/-- The barrier state of a member (R276). -/
inductive Barrier where
  | idle | arrived | released
deriving DecidableEq, Repr

/-- A member of an installed group: its logical position and its two states (R274, R276). -/
structure Member where
  x : Nat
  y : Nat
  bar : Barrier := .idle
  col : Collective := .idle
deriving DecidableEq, Repr

/-- An installed group (R275, R276): its members in list order and its count of completed barriers. -/
structure Group where
  ctx : BitVec 4
  gid : Nat
  members : List Member
  bc : BitVec 32 := 0
deriving DecidableEq, Repr

/-! ## Teams and switched-out threads (chapters 16, 18) -/

/-- Team states (Table 16.5): `placing` is a waiting or evicted team whose seats are chosen and not all Empty yet. -/
inductive TeamState where
  | waiting | placing | running | evicting | evicted
deriving DecidableEq, Repr

/-- A place of a team (R375): its position, the physical core, the user slot, the team slot. -/
structure Seat where
  x : Nat
  y : Nat
  at_ : CoreId
  slot : Fin 4
  ts : BitVec 2
deriving DecidableEq, Repr

/-- What a cluster save block holds in its device areas (Table 18.8): the jobs, the array's binding and counts, and for each core
its submissions, ring entries, mailbox bindings and port marks; the bytes that stand for them in the block (log 52). -/
structure SavedCluster where
  lcn : Nat
  block : Nat
  at_ : ClusterId
  cl : Cluster
  cores : List (Nat × Core)
  dev : List (List Byte) := []
deriving DecidableEq, Repr

/-- A launched team (R371, R376, R441): the queue and command that launched it, its record, its origin, the seats chosen for
it, its saved clusters while it is evicted (R423), the commands that wait for that. -/
structure Team where
  id : Nat
  no : BitVec 16
  ctx : BitVec 4
  queue : Nat
  cmd : BitVec 32
  prio : BitVec 2
  rcd : BitVec 512
  st : TeamState := .waiting
  x0 : Nat := 0
  y0 : Nat := 0
  seats : List Seat := []
  saved : List SavedCluster := []
  since : Nat := 0
  aged : Bool := false
  aborted : Bool := false
  evict : List (Nat × BitVec 32) := []
deriving DecidableEq, Repr

/-- A switched-out thread as Keyway holds it (R417): its save block, where it belongs, its pending causes; of its held entries what
the image has no place for (their PCs and bindings), and what a light handler holds beside them; the output counts of its units (R173),
DROP (R259), and the PCs of its repetition's body (R497). -/
structure OutThread where
  uid : Nat
  team : Nat
  ctx : BitVec 4
  x : Nat
  y : Nat
  ts : BitVec 2
  slot : Fin 4
  block : Nat
  async : List AsyncCause
  kept : List FEntry := []
  lhRest : Option Held := none
  outCounts : List Nat := []
  drop : BitVec 16 := 0
  bodyAt : List (BitVec 48) := []
deriving DecidableEq, Repr

/-- What a Keyway request asks of a slot (R416). -/
inductive ReqKind where
  | out | swap | evict | abort
deriving DecidableEq, Repr

/-- An interrupt request of Keyway that still stands (R416, R430), with the command that waits for it. -/
structure KRequest where
  no : BitVec 16
  kind : ReqKind
  at_ : CoreId
  slot : Fin 4
  uid : Nat
  cmd : Option (Nat × BitVec 32)
deriving DecidableEq, Repr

■ ■ ■ ■

Above are the records; from them, give again exactly the lines from the one containing "its submissions, ring" through the one containing "inductive ReqKind where", both included.

• [WRITTEN SOLUTION]:
its submissions, ring entries, mailbox bindings and port marks; the bytes that stand for them in the block (log 52). -/
structure SavedCluster where
  lcn : Nat
  block : Nat
  at_ : ClusterId
  cl : Cluster
  cores : List (Nat × Core)
  dev : List (List Byte) := []
deriving DecidableEq, Repr

/-- A launched team (R371, R376, R441): the queue and command that launched it, its record, its origin, the seats chosen for
it, its saved clusters while it is evicted (R423), the commands that wait for that. -/
structure Team where
  id : Nat
  no : BitVec 16
  ctx : BitVec 4
  queue : Nat
  cmd : BitVec 32
  prio : BitVec 2
  rcd : BitVec 512
  st : TeamState := .waiting
  x0 : Nat := 0
  y0 : Nat := 0
  seats : List Seat := []
  saved : List SavedCluster := []
  since : Nat := 0
  aged : Bool := false
  aborted : Bool := false
  evict : List (Nat × BitVec 32) := []
deriving DecidableEq, Repr

/-- A switched-out thread as Keyway holds it (R417): its save block, where it belongs, its pending causes; of its held entries what
the image has no place for (their PCs and bindings), and what a light handler holds beside them; the output counts of its units (R173),
DROP (R259), and the PCs of its repetition's body (R497). -/
structure OutThread where
  uid : Nat
  team : Nat
  ctx : BitVec 4
  x : Nat
  y : Nat
  ts : BitVec 2
  slot : Fin 4
  block : Nat
  async : List AsyncCause
  kept : List FEntry := []
  lhRest : Option Held := none
  outCounts : List Nat := []
  drop : BitVec 16 := 0
  bodyAt : List (BitVec 48) := []
deriving DecidableEq, Repr

/-- What a Keyway request asks of a slot (R416). -/
inductive ReqKind where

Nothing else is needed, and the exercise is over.